Owner pay and distributions are different than profit. Im no accountant and I dont play one on tv but 5% is a terrible net profit on a business. After mine and my wifes wages for the work we do in the business I am looking for a 10-15% net profit and I have friends that say 20% is what they want or it isnt worth doing. A few more.details of what you are looking for would be more helpful to the question
How about achieivng Positive cash flow with no or negative taxable profit.
after everything is paid for at the end of the year and 2 owners take their salaries is how we look at profit. 2013 we did 15-16% and 2014 was up to just over 19%. The increased percentage was also on top of an increase in sales of approx $500k. Led to a very healthy profit in our opinion. This year percentages are down bit but total sales are higher than a year ago so not worried. We are a 14 person millwork/residential cabinet shop
Our #'s are similar to Jody's. But this is a highly variable business, year to year. The # we use for calculating pricing is 14% profit on sales of 2.4 million. It is impossible to come up with a consistent $ profit # because a until all fixed costs for the year are covered there is no profit. Once those costs are covered profit margins increase quickly. Cash flow becomes tricky as you try to increase sales. By investing in new equipment you become a gambler. Are you covered if sales nose dive?
Borrowing money based on cash flow, sales, sales projections, and most importantly the ROI for the life of the machine is a risk reward analysis. At the point that the machine is returning more income than your money will earn elsewhere is not gambling, its a business strategy.
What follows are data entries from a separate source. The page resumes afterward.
-- ==== Sys2Proof/Machine/Blocks.lean ====
section
/-! DEFINITION. The shared-exponent block formats: encoding, decoding and the storage form (R84-R88). -/

namespace Sys2Proof.Machine

/-- A block: scale code, the shifts of its four quads, and the sign and magnitude of its sixteen elements (R84). -/
structure Blk where
  e     : Nat
  sigma : List Nat
  elems : List (Bool × Nat)
  deriving DecidableEq, Repr

/-- floor(log2 |x|) of a finite nonzero value; none of zero. -/
def floorLog2 : FVal → Option Int
  | .fin _ m e => if m = 0 then none else some (Nat.log2 m + e)
  | _ => none

/-- The greatest of the logarithms, which is the logarithm of the greatest magnitude. -/
def maxLog : List FVal → Option Int
  | [] => none
  | x :: xs => match floorLog2 x, maxLog xs with
    | some a, some b => some (max a b)
    | some a, none => some a
    | none, r => r

/-- Sign and magnitude of an element at a step of 2^k, saturated to b bits, and whether it is inexact (R87). -/
def encodeElem (b : Nat) (k : Int) : FVal → (Bool × Nat) × Bool
  | .fin n m e =>
    let r := if k ≤ e then (m * 2 ^ (e - k).toNat, false) else roundShift .rne false m (k - e).toNat false
    ((n, min r.1 (2 ^ b - 1)), r.2)
  | _ => ((false, 0), false)

/-- The nth quad of a list of sixteen. -/
def quad {α : Type} (xs : List α) (q : Nat) : List α := (xs.drop (4 * q)).take 4

/-- `BlockEncode` (R87) of sixteen values. -/
def blockEncode (b : Nat) (xs : List FVal) : Blk × VFlags :=
  let bad := xs.any fun x => match x with | .fin _ _ _ => false | _ => true
  if bad then (⟨0xFF, [0, 0, 0, 0], List.replicate 16 (false, 0)⟩, { VFlags.none with snf := true })
  else match maxLog xs with
  | none => (⟨0, [0, 0, 0, 0], List.replicate 16 (false, 0)⟩, VFlags.none)
  | some l =>
    let quf := decide (l < -127)
    let X : Int := if l < -127 then -127 else l
    let shift (q : Nat) : Nat := match maxLog (quad xs q) with
      | none => 3
      | some m => min 3 (X - m).toNat
    let sig := (List.range 4).map shift
    let es := (List.range 4).flatMap fun q => (quad xs q).map (encodeElem b (X - shift q - (b - 1)))
    (⟨(X + 127).toNat, sig, es.map Prod.fst⟩,
      { VFlags.none with ieee := { FFlags.none with nx := es.any Prod.snd }, quf := quf })

/-- The exact values of a block (R84, R88): sixteen NaNs when the scale code is 0xFF. -/
def blockValues (b : Nat) (x : Blk) : List FVal :=
  if x.e = 0xFF then List.replicate 16 .nan
  else
    let X : Int := x.e - 127
    ((List.range 16).zip x.elems).map fun p =>
      .fin p.2.1 p.2.2 (X - (x.sigma.getD (p.1 / 4) 0 : Nat) - (b - 1))

/-- The flags of decoding a block (R88). -/
def blockDecodeFlags (x : Blk) : VFlags := if x.e = 0xFF then { VFlags.none with snf := true } else VFlags.none

/-- The exact f32 pattern of a decoded element (R88). -/
def f32Bits (v : FVal) : Nat := (f32.finish .rne v.exact).1

/-- The shift byte (R85). -/
def shiftByte (sigma : List Nat) : Nat := ((List.range 4).zip sigma).foldl (fun acc p => acc + p.2 % 4 * 4 ^ p.1) 0
def shiftsOf (x : Nat) : List Nat := (List.range 4).map fun q => x / 4 ^ q % 4

/-- The element field: element j at bits [(b + 1)j + b : (b + 1)j] (R85). -/
def elemField (b : Nat) : List (Bool × Nat) → Nat
  | [] => 0
  | (n, m) :: xs => (if n then 2 ^ b else 0) + m % 2 ^ b + 2 ^ (b + 1) * elemField b xs

/-- The bytes of a block of element width b (R85). -/
def blkBytes (b : Nat) : Nat := 2 + 2 * (b + 1)

/-- The storage form of a block (R85). -/
def blockStore (b : Nat) (x : Blk) : List Nat :=
  let f := elemField b x.elems
  x.e :: shiftByte x.sigma :: (List.range (2 * (b + 1))).map fun i => f / 256 ^ i % 256

/-- The block in its storage form as one number, its first byte lowest (R85). -/
def blockLoad (b : Nat) (n : Nat) : Blk :=
  let f := n / 65536
  ⟨n % 256, shiftsOf (n / 256 % 256),
    (List.range 16).map fun j => (decide (f / 2 ^ ((b + 1) * j + b) % 2 = 1), f / 2 ^ ((b + 1) * j) % 2 ^ b)⟩

end Sys2Proof.Machine
end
If you accelerate the depreciation and reduce your tax liability while financing the machine using dollars that have a lesser value each year you are increasing cash flow and reducing tax liability
Alan, I've never been able to generate an accurate ROI for a new machine. It relies on guessing how much work we will generate for that machine's increased capabilities. I've been through wildly varying work flows. Serious cash flows, 2009/10! Bankrupt customers, Customers that went to Mexico because I couldn't match the price.
Those things are beyond my control. I'm well aware of the tax, depreciation, cheaper $'s etc. I'm also aware of the risks that can not be calculated into ROI. I'd be gambling on whether any of those risk factors would occur.
Larger shops may have more maneuvering room, deeper pockets than I've got. After the recession died off and work picked up, I was very low on $. I went to the same bank I had been using for 30 years. I wanted to renew my line of credit. They asked for the last 3 years CPA audits. Then turned me down because we were showing significant looses & as an aside from one of their employees, small companies were too risky. All bills paid, no outstanding loans. Work was picking up and I needed operating $.
It is gambling if you can't compute the odds!